▼

-- ==== Sys2Proof/Tests/Slice0.lean ====
section
/-!
SUPPORT. Tests of single commands with results from the spec, ill-formed terms that the checks refuse, and for each statement that has
hypotheses a state and operands that meet them, clause by clause. A waybill test uses the debug port's instance: its issuer is 0x50000000.
-/

namespace Sys2Proof.Tests

open Sys2Proof Sys2Proof.Machine
set_option Elab.async false

/-- Every power domain on, power good, firmware ready, the debug port the drover of epoch 0. -/
def live : State :=
  let s : State := { State.reset with
    pwr := { State.reset.pwr with pd := (List.range 64).map (fun d => (d, PdSt.on)), ready := true, pwrGoodAon := true, pwrGood := true, perst := false,
                                  perst1 := false } }
  (s.setRegN Reg.OWN_DROVER 0x50000000).setFld Reg.OWN_STATE 1 0 2

/-- The units us in service. -/
def serve (us : List Nat) (s : State) : State := us.foldl (fun t u => t.setFld (unitHdr u) 3 2 2) s

/-- The shortest parameter list an opcode takes. -/
def minLen (m : OpMeta) : Nat := ((List.range 200).find? m.lenOk).getD 0

/-- A waybill of the debug port: n parameter bytes, zero but for the pieces e (offset, bytes). -/
def msg (s : State) (n : Nat) (e : List (Nat × List Byte)) : Waybill :=
  { inst := .jtag, flags := 5, version := 1, tag := 7, issuer := 0x50000000, epoch := word s.devEpoch,
    params := e.foldl (fun l x => patch l x.1 x.2) (zeros n), mtag := 0 }

/-- The opcode m with these parameters is accepted from s, and h holds of the waybill and the state the opcode acts on. -/
def acc (m : OpMeta) (s : State) (e : List (Nat × List Byte) := []) (h : Waybill → State → Bool := fun _ _ => true)
    (n : Nat := minLen m) : Bool :=
  (accepted m (msg s n e) s).any (fun x => h (msg s n e) x.1)

/-- A field of one, two, four bytes of the parameters. -/
def f1 (o v : Nat) : Nat × List Byte := (o, leBytes 1 v)
def f2 (o v : Nat) : Nat × List Byte := (o, leBytes 2 v)
def f4 (o v : Nat) : Nat × List Byte := (o, leBytes 4 v)
def f8 (o v : Nat) : Nat × List Byte := (o, leBytes 8 v)

/-! Hypotheses of the statements about the framework -/

/-- A step on a queue of one command: pins settled before it. -/
theorem test_witness_PinsFollowTheStateAtEveryStep :
    PinsSettled State.reset ∧ step State.reset = .next State.reset := by
  refine ⟨by unfold PinsSettled; decide +kernel, rfl⟩

/-- A waybill of two parameter bytes, whole and cut after its seventeenth byte. -/
theorem test_witness_WaybillLayoutRoundTrip :
    [decide ((msg live 2 []).params.length ≤ 4080), decide (16 ≤ 17 ∧ 17 < 16 + (msg live 2 []).params.length)].all id = true := by decide +kernel

/-- Flask 1 is contained. -/
def contained : State := live.setFn 1 { live.fn 1 with st := .contained }

/-- PF0 is the drover. -/
def other : State := live.setRegN Reg.OWN_DROVER 0

/-- One waybill for each check of R17, at the value where the check begins to fail. -/
theorem test_witness_FirstFailingCheckDecides :
    [(begins echoMeta { msg live 0 [] with version := 2 } live).any (fun x => checks echoMeta x.1 { msg live 0 [] with version := 2 } == some .badOpcode),
     decide (maxParams .jtag < (msg live 4081 []).params.length),
     decide ((msg live 4080 []).params.length ≤ maxParams .jtag ∧ ({ msg live 4080 [] with version := 0 } : Waybill).version ≠ 1),
     (!(claimMeta.lenOk (msg live 3 []).params.length && claimMeta.lenW (msg live 3 []))) && decide ((msg live 3 []).version = 1),
     claimMeta.lenOk 4 && claimMeta.lenW (msg live 4 []) && epochFails claimMeta live { msg live 4 [] with epoch := 1 },
     claimMeta.lenOk 4 && !epochFails claimMeta live (msg live 4 []) && ownerFails claimMeta live { msg live 4 [] with issuer := 1 },
     echoMeta.lenOk 0 && !epochFails echoMeta contained { msg contained 0 [] with inst := .ring 1, issuer := 0x10000001 } && echoMeta.cls == .r &&
       containedFails echoMeta contained { msg contained 0 [] with inst := .ring 1 },
     echoMeta.lenOk 0 && !epochFails echoMeta live (msg live 0 []) && !containedFails echoMeta live (msg live 0 []) &&
       tagFails live { msg live 0 [] with tag := 0xFFFF }].all id = true := by decide +kernel

/-- A REVOKE that does not come from the drover. -/
theorem test_witness_OnlyTheDroverCarriesOutDClass :
    [(begins tmSetBufferMeta (msg other (minLen tmSetBufferMeta) []) other).any (fun x =>
        tmSetBufferMeta.cls == .d && !epochFails tmSetBufferMeta x.1 (msg other (minLen tmSetBufferMeta) []) &&
        tmSetBufferMeta.lenOk (minLen tmSetBufferMeta) && tmSetBufferMeta.lenW (msg other (minLen tmSetBufferMeta) []) &&
        decide (x.1.regN Reg.OWN_DROVER ≠ 0x50000000) && !tmSetBufferMeta.ownerExempt 0x50000000)].all id = true := by decide +kernel

/-- An ECHO is accepted. -/
theorem test_witness_AcceptanceTouchesOnlyWaybillState : [acc echoMeta live].all id = true := by decide +kernel

/-- A reply header with every field at its largest value. -/
theorem test_witness_ReplyHeaderLayout :
    (0xFFFF : Nat) < 2 ^ 16 ∧ (0xFF : Nat) < 2 ^ 8 ∧ u32 (replyBytes 0xFFFF 0xFF 0xFFFF 0xFFFF 0xFFFF 0xFFFF 0xFFFFFFFF []) 12 = 0xFFFFFFFF := by
  decide +kernel

/-- Waybills of the debug port and of PF0's ring. -/
theorem test_witness_RepliesTouchOnlyReplyState :
    (∀ p, (msg live 0 []).inst ≠ .mailbox p) ∧ (∀ f, (msg live 0 []).inst ≠ .flaskMailbox f) ∧ (∀ fn, (msg live 0 []).inst ≠ .ring fn) ∧
    ({ msg live 0 [] with inst := .ring 0 } : Waybill).inst = .ring 0 := by
  refine ⟨?_, ?_, ?_, rfl⟩ <;> intro x h <;> cases h

/-! Hypotheses of the statements about rings, transports and ownership (02) -/

/-- PF0's rings enabled with 64 slots each. -/
def ringed : State := ((live.setRegN (wbBase 0 + 8) 0x80000006).setRegN (wbBase 0 + 0x1C) 0x80000006)

/-- The reply ring of 64 slots disabled; enabled with 64 replies not yet consumed. -/
def off : State := live.setRegN (wbBase 0 + 0x1C) 6
def full : State := ringed.setRegN (wbBase 0 + 0x20) 64

/-- A state for each clause: rings of PF0 on and off, the consumer index a full ring behind. -/
theorem test_witness_RingRegistersComplete :
    [live.ringOpen 0,
     let s1 := off.setRegN (wbBase 0 + 0x24) (bits 1 12 0); off.ringOpen 0 && ringSize (s1.regN (wbBase 0 + 0x1C)) == some 64 && !s1.flag (wbBase 0 + 0x1C) 31,
     let s1 := full.setRegN (wbBase 0 + 0x24) (bits 0 12 0); full.ringOpen 0 && ringSize (s1.regN (wbBase 0 + 0x1C)) == some 64 &&
       s1.flag (wbBase 0 + 0x1C) 31 && (s1.regN (wbBase 0 + 0x20) + 128 - s1.regN (wbBase 0 + 0x24) % 128) % 128 == 64,
     ringed.ringOpen 0 && ringSize 0x8000000C == some 4096 && Nat.testBit 0x8000000C 31 && ringed.flag (wbBase 0 + 8) 31,
     live.ringOpen 0 && ringSize 0x80000006 == some 64 && !live.flag (wbBase 0 + 8) 31,
     ringed.ringOpen 0 && !Nat.testBit 6 31 && ringed.flag (wbBase 0 + 8) 31 && ringed.flag (wbBase 0 + 0x1C) 31].all id = true := by decide +kernel

/-- A size of 13 slots' logarithm, of 5, and a consumer index one slot more behind than the ring holds. -/
theorem test_witness_BadRingStops :
    [ringed.ringOpen 0 && Nat.testBit 0x8000000D 31 && ringSize 0x8000000D == none && ringed.flag (wbBase 0 + 8) 31,
     live.ringOpen 0 && Nat.testBit 0x80000005 31 && ringSize 0x80000005 == none,
     let s1 := full.setRegN (wbBase 0 + 0x24) (bits 127 12 0); full.ringOpen 0 && ringSize (s1.regN (wbBase 0 + 0x1C)) == some 64 &&
       s1.flag (wbBase 0 + 0x1C) 31 && decide (64 < (s1.regN (wbBase 0 + 0x20) + 128 - s1.regN (wbBase 0 + 0x24) % 128) % 128)].all id = true := by
  decide +kernel

/-- An ECHO waits; a waybill of the debug port is PENDING and its chain waits for the next member; an ECHO is due at the AOC. -/
def arrived : State := live.arrive { inst := .jtag, opcode := 0x0001, wb := msg live 0 [] }
def chained : State := { live with wb := { live.wb with
  pend := [{ inst := .jtag, opcode := 0x0100, tag := 7, flags := 5, issuer := 0x50000000, cls := .d, obj := none, mtag := 0, chain := false, slots := 0,
             deadline := 9, wait := .claim }],
  chains := [⟨.jtag, 0x50000000, 1, false, .next 1000000⟩] } }
def late : State := live.arrive { inst := .mctp 0 9, opcode := 0x0001, wb := msg live 0 [], deadline := some 5 }

/-- An ECHO has arrived, one is PENDING, a chain waits, one waits for the control complex. -/
theorem test_witness_StartsAndTimeLimitsComplete :
    [arrived.fwServes && (arrived.turnOf .jtag).any (fun s1 => (s1.wb.arrived.find? (fun b => b.inst == .jtag)).any (fun a =>
       s1.roomFor .jtag a.opcode.toNat a.wb)),
     live.fwServes && (live.turnOf (.ring 0)).any (fun s1 => (s1.wb.arrived.find? (fun b => b.inst == .ring 0)).isNone),
     (opOf 0x01FF (msg live 0 [])).isNone && (begins (undefMeta 0x01FF) { msg live 0 [] with version := 0 } live).isSome,
     (begins (undefMeta 0x0001) { msg live 0 [] with version := 0 } live).isSome && ({ msg live 0 [] with version := 2 } : Waybill).version != 1,
     (chained.wb.pend.find? (fun p => p.inst == .jtag && p.tag == 7)).isSome,
     (chained.chainOf .jtag).any (fun c => c.st == .next 1000000) && !chained.wb.arrived.any (fun a => a.inst == .jtag),
     (late.wb.arrived.find? (fun a => a.deadline.isSome)).any (fun a => a.deadline == some 5 && !a.badLen)].all id = true := by decide +kernel

/-- A control request, a packet, a device without a drover. -/
def rq (d : List Byte) : McRequest := { binding := 0, srcEid := 9, tag := 1, instId := 3, data := d }
def pk (eom : Bool) : McPacket :=
  { binding := 0, srcEid := 9, som := true, eom := eom, pktSeq := 0, tagOwner := true, tag := 1, payload := [0x7E] }
def free : State := live.setFld Reg.OWN_STATE 1 0 0

/-- Each control request of R68; a packet that is a message, one that starts one, a slot in use, an I3C address. -/
theorem test_witness_MctpComplete :
    [live.mctpUp 0 && (rq [0x00, 0x08]).data.length == 2 && decide (u8 (rq [0x00, 0x08]).data 0 % 4 < 2) && u8 (rq [0x00, 0x08]).data 1 != 0 &&
       u8 (rq [0x00, 0x08]).data 1 != 255,
     live.mctpUp 0 && (rq []).data == [],
     live.mctpUp 0 && (rq [0x7E]).data.length == 1 && u8 (rq [0x7E]).data 0 == 0x7E,
     live.mctpUp 0 && (rq [0]).data.length == 1 && u8 (rq [0]).data 0 == 0,
     live.mctpUp 1 && decide (6 < (7 : Byte).toNat),
     live.mctpUp (pk true).binding && decide ((pk true).payload.length ≤ 64 ∧ (pk true).tag ≤ 7) && (pk true).som && (pk true).eom &&
       decide ((live.wb.reasm.filter (fun r => !r.of (pk true))).length < 8),
     live.mctpUp (pk false).binding && decide ((pk false).payload.length ≤ 64 ∧ (pk false).tag ≤ 7) && (pk false).som && !(pk false).eom,
     (({ live with wb := { live.wb with reasm := [⟨0, 9, 1, [], 1, 100000000⟩] } } : State).wb.reasm.find?
       (fun r => r.binding == 0 && r.eid == 9 && r.tag == 1)).isSome,
     live.pwr.pwrGoodAon].all id = true := by decide +kernel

▲

WORK REQUEST:
The line containing "State.reset.pwr with pd" marks the end: copy exactly every line from the top of the data above down to it, that line included.

SOLUTION TO THE EXERCISE:
-- ==== Sys2Proof/Tests/Slice0.lean ====
section
/-!
SUPPORT. Tests of single commands with results from the spec, ill-formed terms that the checks refuse, and for each statement that has
hypotheses a state and operands that meet them, clause by clause. A waybill test uses the debug port's instance: its issuer is 0x50000000.
-/

namespace Sys2Proof.Tests

open Sys2Proof Sys2Proof.Machine
set_option Elab.async false

/-- Every power domain on, power good, firmware ready, the debug port the drover of epoch 0. -/
def live : State :=
  let s : State := { State.reset with
    pwr := { State.reset.pwr with pd := (List.range 64).map (fun d => (d, PdSt.on)), ready := true, pwrGoodAon := true, pwrGood := true, perst := false,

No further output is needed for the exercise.